I’m very confident and pleased that this group has been able to weigh in – and those recommendations to PEPFAR will be provided at the board meeting on September 14 and 15.
Also, our prevention guidance has just been released which includes a lot of emphasis on doing what works and prioritizing investments in what works, and treatment coverage. There’s a figure in the guidance that describes how coverage rates for full ART are very much foundational to many of the other interventions that are being added on, recognizing that we don’t have full data yet on population level effects of treatment.
When we spoke with Bill Coggin, he mentioned treatment optimization as a potential source of further cost savings in PEPFAR. Can you define what you mean by treatment optimization? Is this in reference to treating people with D4T versus tenofovir? How is PEPFAR working to evaluate this? What kind of savings are you seeing/hoping to see?

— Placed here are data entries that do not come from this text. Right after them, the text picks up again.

/-- 0xAB TIDE_BAD (R186, R188, R196, R201). -/
def tideBad (img : Img) (c : Chart) : Bool :=
  let t := secOf img 2
  let n := leAt t 2 1
  let starts := c.phases.map (·.start)
  t.length != 16 + 8 * n || n < 1 || 64 < n || c.period < 8 || 4096 < c.period || 15 < c.slackRetry ||
  c.extStep < 1 || 16 < c.extStep || c.extMax < 1 || 64 < c.extMax || c.decide < 2 || 64 < c.decide ||
  decide (c.period ≤ c.decide) || decide (c.decide < c.flood + 1) || (c.sw && c.elasticMax != 0) ||
  decide (c.slackTime < c.elasticMax) || starts.headD 1 != 0 || !rising starts ||
  decide (160 * (c.period - c.elasticMax) ≤ (starts.getLast?).getD 0)

/-- 0xAC BASIN (R204). -/
def basinBad (s : State) (img : Img) (c : Chart) : Bool :=
  let b := secOf img 3
  let qs := (c.basins.map (·.quays)).flatten
  b.length < 32 || 512 < b.length || b.length % 32 != 0 || c.basins.any (fun x => x.quays.isEmpty) ||
  qs.any (fun q => !s.enabled q) || (List.range 144).any (fun q => decide (1 < qs.count q))

/-- The basin of a quay. -/
def Chart.basinOf (c : Chart) (q : Nat) : Option Basin := c.basins.find? (fun b => b.quays.contains q)

/-- 0xAD LOGBOOK (R202, R206). -/
def logbookBad (s : State) (img : Img) (c : Chart) : Bool :=
  !(logRecords img).2 || !rising (c.logbooks.map (·.quay)) ||
  c.logbooks.any (fun r => decide (143 < r.quay) || r.len < 1 || 4096 < r.len || decide (r.len ≤ r.start) ||
    !s.enabled r.quay || (c.basinOf r.quay).isNone)

/-- A COPY descriptor's slot is SEALED, of kind SHARD or HOST, and covers the bytes (R205, R371). -/
def shardSlotOk (s : State) (d : Shard) : Bool :=
  let x := s.slotRec d.slot
  x.st = .sealed && (x.kind = 1 || x.kind = 4) && decide (d.sofs + d.len ≤ 1024 * x.len1k)

/-- 0xAE SHARD (R205). -/
def shardBad (s : State) (isSwitch : Bool) (img : Img) (c : Chart) : Bool :=
  let b := secOf img 4
  b.length < 32 || 2097152 < b.length || b.length % 32 != 0 || (recordsOf 32 b).any (fun e => 1 < leAt e 0 1) ||
  c.shards.any (fun d =>
    d.len % 64 != 0 || d.len < 64 || 201326592 < d.len || d.sofs % 64 != 0 || (d.keep && !isSwitch) ||
    (if d.zero then d.slot != 0 || d.sofs != 0 else !shardSlotOk s d) ||
    (s.checkStack (sadr d.dst.toNat) d.len).isSome) ||
  anyMeet (c.shards.map (fun d => (sadr d.dst.toNat, d.len)))

/-- What the check of a successor compares it with (R211, R214): CHART_ID and the container fields of the running chart, or of
the one that a switch refused as LATE was to follow. -/
def State.parentChart (s : State) : Option (W64 × Nat × Nat) :=
  match s.tide.chart with
  | some c => some (c.id, c.tokenBytes, c.layers)
  | none => s.tide.late.map (·.2)

/-- The check, the load and the start are those of a successor: of a switch, or of one that is taken up again (R214). -/
def Submission.follows (sub : Submission) : Bool := sub.isSwitch || sub.again

/-- 0xAF CONTAINER (R116, R207). -/
def containerBad (s : State) (isSwitch : Bool) (img : Img) (c : Chart) : Bool :=
  (secOf img 10).length != 64 || c.tokenBytes % 64 != 0 || c.tokenBytes < 64 || 4096 < c.tokenBytes ||
  c.layers < 1 || 16 < c.layers ||
  (isSwitch && s.parentChart.any (fun r => r.2 != (c.tokenBytes, c.layers)))

/-- A route entry of 16 bytes (R249). -/
def routeOf (e : List Byte) : Route :=
  { w0 := BitVec.ofNat 16 (leAt e 0 2), w1 := BitVec.ofNat 16 (leAt e 4 2), w2 := BitVec.ofNat 16 (leAt e 8 2),
    w3 := BitVec.ofNat 16 (leAt e 12 2) }

/-- One route entry breaks 0xB0. -/
def routeEntryBad (s : State) (owned : Bool) (r : Route) : Bool :=
  (bitAt r.w0.toNat 12 && !r.adapt) ||
  (r.kind = 1 && (s.portDead r.primary || r.detour.any s.portDead)) ||
  (r.kind = 3 && (maskPorts r.w1.toNat).any s.portDead) ||
  ((r.kind = 2 || (r.kind = 3 && bitAt r.w3.toNat 0)) && (!owned || 3 < r.unit))

/-- 0xB0 ROUTE. -/
def routeBad (s : State) (img : Img) (c : Chart) : Bool :=
  let b := secOf img 6
  b.length != 1048576 ||
  ((recordsOf 16 b).zipIdx).any (fun e => !zeros e.1 0 15 && routeEntryBad s (c.eids.any (fun x => x.1.toNat = e.2)) (routeOf e.1))
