-- ==== Sys2Proof/Machine/Serving.lean ====
section
/-! DEFINITION. The pilot mailbox: rings, the taking of command entries and the commands (R278 to R286, R294 to R300, R341,
R361). -/

namespace Sys2Proof.Machine

/-! ### Rings and control (R278, R286) -/

/-- SQx_HEAD is at 0x14 or 0x1C; SQx_TAIL 4 below. -/
def sqHead (ring : Nat) : Nat := 0x14 + 8 * ring
/-- Entries of a submission ring. -/
def sqSize (ring : Nat) : Nat := if ring = 0 then 1024 else 64
/-- BAR0 offset of a submission ring. -/
def sqBase (ring : Nat) : Nat := if ring = 0 then 0x1810000 else 0x1820000

/-- Entries that the tail covers and that are not taken. -/
def State.sqWaiting (s : State) (ring : Nat) : Nat :=
  (s.ringCount (sqHead ring - 4) + 65536 - s.ringCount (sqHead ring)) % 65536

/-- SQx_TAIL written: ignored with SQ_ERR where it would overfill the ring (R278). -/
def sqTailStore (ring : Nat) (f : W32 × W32) (s : State) : State :=
  let v := getBits (mergeBits (s.reg (kMb (sqHead ring - 4))) f) 0 16
  if sqSize ring < (v + 65536 - s.ringCount (sqHead ring)) % 65536 then (s.orReg (kMb 4) 4).note 173
  else s.setField (kMb (sqHead ring - 4)) 0 16 v

/-- CQ_HEAD written: waiting entries find room (R284). -/
def cqHeadStore (f : W32 × W32) (s : State) : State :=
  (s.setField (kMb 0x20) 0 16 (getBits (mergeBits (s.reg (kMb 0x20)) f) 0 16)).cqFlush

/-- A RESET or CQ_HOST write is ignored (R286). -/
def mbReject (s : State) : State := s.orReg (kMb 4) 0x10

/-- Every ring count is 0 (R286): entries that waited for room in the CQ find it (R284). -/
def ringsReset (s : State) : State :=
  let s := (List.range 6).foldl (fun s i => s.setField (kMb (0x10 + 4 * i)) 0 16 0) s
  ({ s with serve := { s.serve with voids := [] } }).cqFlush

/-- A write of MB_CTRL: EN, then RESET (R286). -/
def mbCtrlStore (f : W32 × W32) (s : State) : State :=
  let s := s.setField (kMb 0) 0 1 (getBits (mergeBits (s.reg (kMb 0)) f) 0 1)
  if cmdBit f 1 then (if s.fieldAt (kMb 0) 0 1 = 1 then mbReject s else ringsReset s) else s

/-- A write of CQ_HOST_LO or CQ_HOST_HI. -/
def cqHostStore (hi : Bool) (f : W32 × W32) (s : State) : State :=
  if s.fieldAt (kMb 0) 0 1 = 1 then mbReject s
  else
    let k := kMb (if hi then 0x2C else 0x28)
    s.setReg k (mergeBits (s.reg k) f)

/-- SQx_TAIL. -/
def execSqTailWrite (ring : Nat) (data : W32) (s : State) : Res :=
  .next (sqTailStore (ring % 2) (writeForm (s.maskMode 8) false data) s)
/-- CQ_HEAD. -/
def execCqHeadWrite (data : W32) (s : State) : Res := .next (cqHeadStore (writeForm (s.maskMode 8) false data) s)
/-- MB_CTRL.RESET. -/
def execMbReset (s : State) : Res := .next (mbCtrlStore (2, 2) s)
/-- MB_CTRL.EN. -/
def execMbEnWrite (en : Bool) (s : State) : Res := .next (mbCtrlStore (w32 (bit en), 1) s)
/-- CQ_HOST. -/
def execCqHostWrite (hi : Bool) (data : W32) (s : State) : Res :=
  .next (cqHostStore hi (writeForm (s.maskMode 8) true data) s)
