-- ==== Sys2Proof/Machine/Reset.lean ====
section
/-! DEFINITION. What a module reset, a power loss and a sleep leave of the module (R320, R373, R376, R378, R383, R436,
R447, R452 to R454). -/

namespace Sys2Proof.Machine

/-- A register that keeps its value through a module reset (R447, R453). -/
def keptKey (k : Nat) : Bool := k = 0x14 || (0x1E00000 ≤ k && k < 0x1E10000)

/-- A 64-bit counter or stamp that keeps its value: the always-on block, and the silo counters of the records. -/
def keptPair (k : Nat) : Bool := (0x1E00000 ≤ k && k < 0x1E10000) || (kSilo 0x30 ≤ k && k < kSilo 0x48)

/-- What the records of the silo give registers that are otherwise at their reset values: ageing offsets and disabled
points (R343), spare blocks and the flags that follow from wear (R377, R380). -/
def recordRegs (old : State) (s : State) : State :=
  let s := s.setReg (kBw 0x28) old.silo.savedAge.1
  let s := s.setField (kBw 0x24) 16 8 old.silo.savedAge.2.toNat
  let s := s.setField (kSilo 0x50) 16 8 (old.fieldAt (kSilo 0x50) 16 8)
  s.setField (kSilo 0) 6 3 (old.fieldAt (kSilo 0) 6 3)

/-- The silo controller starts over: no command runs, the bucket is full (R378). -/
def siloBlank (x : Silo) : Silo :=
  { x with cmd := none, trustCmd := none, trustArm := none, bucket := Silo.init.bucket, bucketAt := 0, passAt := 0,
           recQen := x.savedQen, recQspare := x.savedQspare }

/-- The breakwater starts over, with the calibration set of the silo in force (R346) and the wake latches kept. -/
def powerBlank (x : Power) : Power :=
  { Power.init with latches := x.latches, calLive := x.calNext.getD x.calLive, coolSince := x.coolSince }

/-- The module with every register that R447 does not list at its reset value, and every unit outside the always-on
island and the silo's NAND started over. The disabled-unit map is the record's (R351); no quay has a tenant (R383). Logs but
the wake log are empty, locks and latches are kept for the callers to clear. -/
def blank (s : State) : State :=
  recordRegs s
    { State.reset with
      regs := s.regs.filter (fun p => keptKey p.1), c64 := s.c64.filter (fun p => keptPair p.1), locked := s.locked,
      silo := siloBlank s.silo, power := powerBlank s.power, board := s.board, fuses := s.fuses, qen := s.silo.savedQen,
      qspare := s.silo.savedQspare, rbad := s.silo.savedRbad, pbad := s.silo.savedPbad, wakeLog := s.wakeLog, out := s.out,
      free := s.free, pending := s.pending }

/-- RESET_CAUSE names the reset, unless a reset in progress is restarted (R441, R453). -/
def resetCause (bit : Nat) (s : State) : State := if s.board.inReset then s else s.setReg 0x14 (w32 (2 ^ bit))

/-- The always-on registers that a module reset does clear: TRIP_LATCH, and the fields of a transition (R349). -/
def aonReset (s : State) : State :=
  (((s.setField (kAon 4) 5 1 0).setField (kAon 4) 16 8 0).setField (kAon 4) 24 3 0)

/-- The board in a module reset: pins at their reset functions (R458), the PCIe link down, the boot still to run. -/
def boardReset (b : Board) : Board :=
  { b with pins := [], strobe := 0, msixOn := false, booted := false, inReset := true, tapDenied := false }

/-- A module reset (R453). The stack stays powered: its bytes, its repair table and the chart buffers are left as they
are. -/
def moduleReset (bit : Nat) (s : State) : State :=
  let st := blank (aonReset (resetCause bit s))
  { st with stack := { Stack.init with mem := s.stack.mem, logbook := s.stack.logbook, ecc := s.stack.ecc, repairs := s.stack.repairs },
            chartBuf := s.chartBuf, locked := [], board := boardReset s.board,
            silo := { st.silo with pool := [] } }

/-- Slots that are OPEN. -/
def State.openSlots (s : State) : List Nat := (s.silo.slots.filter (fun p => p.2.st = .opened)).map (·.1)

/-- Bytes that a channel was writing into the silo hold any mixture of old and new (R373, entry 3). -/
def scrambleSilo (s : State) (c : Nat) : State :=
  match (s.chan c).moving with
  | some (3, a, n) =>
    { s with silo := { s.silo with mem := s.silo.mem.write a ((List.range n).map (fun i => Config.freeByte (s.free + i))) },
             free := s.free + n }
  | _ => s

/-- The silo loses power (R373). -/
def siloPowerLoss (s : State) : State :=
  let s := (List.range 16).foldl scrambleSilo s
  let open' := s.openSlots
  { s with silo := { s.silo with lost := some (match s.silo.lost with
      | some l => l ++ open'.filter (fun n => !l.contains n)
      | none => open') } }

/-- The rails fall: everything outside the always-on island and the silo's NAND is lost; memory reads as after power-on
(R454, entry 2). -/
def railsLost (s : State) : State :=
  let s := siloPowerLoss s
  let t := blank (aonReset s)
  { t with locked := [], board := { boardReset s.board with pwrGood := false, inReset := false, pins := s.board.pins },
           silo := { t.silo with pool := [] } }

/-- The always-on island loses power too (R447, R451). -/
def islandLost (s : State) : State :=
  { s with regs := s.regs.filter (fun p => !keptKey p.1), c64 := s.c64.filter (fun p => !(keptPair p.1 && decide (0x1E00000 ≤ p.1))),
           wakeLog := [], power := { s.power with latches := [], coolSince := none }, board := { s.board with pins := [] } }

end Sys2Proof.Machine
end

Treatment optimization, as outlined in WHO and UNAIDS Treatment 2.0 Framework, requires attention to improving and streamlining the full spectrum of services, drugs and other commodities needed to support treatment for individuals living with HIV. I outlined PEPFAR’s engagement with the activities outlined in this framework in a recent talk at the World Health Assembly. While it does promote rapid movement to better antiretroviral regimens as you suggest, it also involves the adoption of fixed dose combinations, a key priority of PEPFAR over the next year. Additionally, it includes working with manufacturers to demonstrate our collective demand for better molecules and formulations to suit the people in our programs, who in many areas have high rates of HIV-related tuberculosis and malaria, and in whom antiretroviral treatment during pregnancy is a common issue.
On the downstream side, we’re also working with SCMS to ensure less expensive delivery of drugs via water and land freight instead of air. Additionally, there are a full spectrum of clinical and programmatic interventions that may allow for more streamlined and efficient care delivery, such as visit spacing for stable ART patients, more selective use of laboratory testing, nurse-initiated ART and decentralization to primary healthcare settings — as we’re supporting in South Africa and Zambia. We’re engaged in a number of critical evaluations of these strategies and anticipate continued efficiency gains that will allow our programs to work with national governments and other donors to serve greater numbers of people in need.